Causal Artificial Intelligence: A New Way to Turn Data into Effective Health Interventions
The following is a simplified version of our original Frontiers in Artificial Intelligence article: Causal Datasheet for Datasets: An Evaluation Guide for Real-World Data Analysis and Data Collection Design Using Bayesian Networks.
In rural Uttar Pradesh, India, a state with more than 230 million people, 10 times more mothers and babies die during or after birth than in the US. Evidence shows that delivery at hospitals is vital to reducing maternal deaths. But, despite a government incentive scheme and community health workers deployed to spread the message, 20% of pregnant women still deliver their babies at home.

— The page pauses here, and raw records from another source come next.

/-- Settles O15: each of the four stages looks at the record of the start of the tick. -/
theorem stagesOfTheInitTickHaveNoEffect : Obligations.StagesOfTheInitTickHaveNoEffect := by
  unfold Obligations.StagesOfTheInitTickHaveNoEffect
  intro s h
  simp only [exec_eq_effect, effect, sampleStage_of_tickInit h, ctrlStage_of_tickInit h, protStage_of_tickInit h,
    mapStage_of_tickInit h, and_self]

/-! ### `Init` is entered by `RESET` only (R203, R221) -/

theorem fsmSteps_ne_init {s : State} (h : s.state ≠ .init) : (fsmSteps s).state ≠ .init := by
  by_cases hramp : s.state = .rise ∧ latchedFault s = 0
  · obtain ⟨hrise, hf⟩ := hramp
    obtain ⟨-, hstay, -⟩ := fsmSteps_state_of_toggles hf
    obtain hs | hs := hstay hrise <;> simp [hs]
  · rw [fsmSteps_state hramp]
    exact transition_ne_init h

theorem step_to_init {s t : State} (hstep : step s = .next t) (hs : s.state ≠ .init) (ht : t.state = .init) :
    s.stg = 0 ∧ (takeInput s).1 = .reset := by
  obtain ⟨-, hexec⟩ | ⟨hstg, hrst, -⟩ | ⟨hstate, -⟩ := step_state_outEn_cases hstep
  · rw [exec_fsm_of_ne hs] at hexec
    rw [← next_inj hexec] at ht
    exact absurd ht (fsmSteps_ne_init hs)
  · exact ⟨hstg, hrst⟩
  · exact absurd (hstate.symm.trans ht) hs

/-! ### The whole tick (log 3) -/

/-- Up to `PROT` the tick that starts in `Init` is its `LATCH`. -/
theorem tickToProt_of_init {s : State} (codes : AdcCodes) (h : s.state = .init) :
    tickToProt codes s = { latchStage (tickEvent codes s) with stg := 5 } := by
  have hrec : (latchStage (tickEvent codes s)).tickInit = true := decide_eq_true h
  unfold tickToProt
  generalize latchStage (tickEvent codes s) = x at hrec
  simp only [sampleStage_of_tickInit, ctrlStage_of_tickInit, protStage_of_tickInit, hrec]

/-- The tick that starts in `Init` captures the codes, loads the defaults and goes to `Wait`. -/
theorem tick_of_init {s : State} (codes : AdcCodes) (h : s.state = .init) :
    mapStage (fsmStage (tickToProt codes s)) =
      { fsmInit (latchStage (tickEvent codes s)) with stg := 0, tickInit := false } := by
  have hstate : ({ latchStage (tickEvent codes s) with stg := 5 } : State).state = .init := h
  have hrec : ({ fsmInit { latchStage (tickEvent codes s) with stg := 5 } with stg := 6 } : State).tickInit = true :=
    decide_eq_true h
  rw [tickToProt_of_init codes h, fsmStage_of_init hstate, mapStage_of_tickInit hrec]
  rfl

/-- Settles O14: only `FSM` and `RESET` write `STATE`, and the seven steps are `LATCH` and `InitLoad`. -/
theorem initTickLoadsAndWaits : Obligations.InitTickLoadsAndWaits := by
  unfold Obligations.InitTickLoadsAndWaits
  refine ⟨fun s t => step_to_init, fun s codes rest hw hstg hinit hbox => ?_⟩
  rw [stepN_tick hw hstg hbox, tick_of_init (s := { s with inbox := rest }) codes hinit]
  congr 1
  apply State.ext <;> simp [hstg, seedChannel, captureCode, Config.iZero]

end Sys2Proof.Machine
end

section
/-! SUPPORT. The statements that say what an operation leaves alone: the outputs (10_state.md R31), what `FSM` may write
(44_state_machine.md R201), and the column "written by" of the register map (10_state.md R48). -/

namespace Sys2Proof.Machine

/-! ### The outputs (R31) -/

/-- `MAP` keeps the outputs, or it accepts a tuple outside `Init` (42_pwm_mapper.md R176 to R178). -/
theorem mapStage_out_cases (s : State) :
    (mapStage s).out = s.out ∨
    (s.tickInit = false ∧ (mapStage s).mapErr = false ∧ ¬ mapRejects (mapInput s) = true) := by
  cases hrec : s.tickInit with
  | true => exact .inl (by rw [mapStage_of_tickInit hrec])
  | false =>
    by_cases hrej : mapRejects (mapInput s) = true
    · have heq : mapStage s = _ := next_inj ((exec_eq_effect .map s).symm.trans (exec_map_of_rejects hrec hrej))
      exact .inl (by rw [heq])
    · have heq : mapStage s = _ := next_inj ((exec_eq_effect .map s).symm.trans (exec_map_of_accepts hrec hrej))
      exact .inr ⟨rfl, congrArg State.mapErr heq, hrej⟩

We wondered, how could we change their decisions?
This is the type of complex problem that many lower and middle income countries are trying to solve: How can they identify the best interventions to drive behavior change, leading to better outcomes?
Data is the first step to solving these problems and policy decisions have become increasingly reliant on data-first approaches to provide necessary insights. This data-first mindset has spawned numerous data collection programs, ranging from specific subjects at the sub-national and national levels, which enable local or national governments and international agencies to monitor trends across health program areas and set priorities for health policy, interventions, and program funding.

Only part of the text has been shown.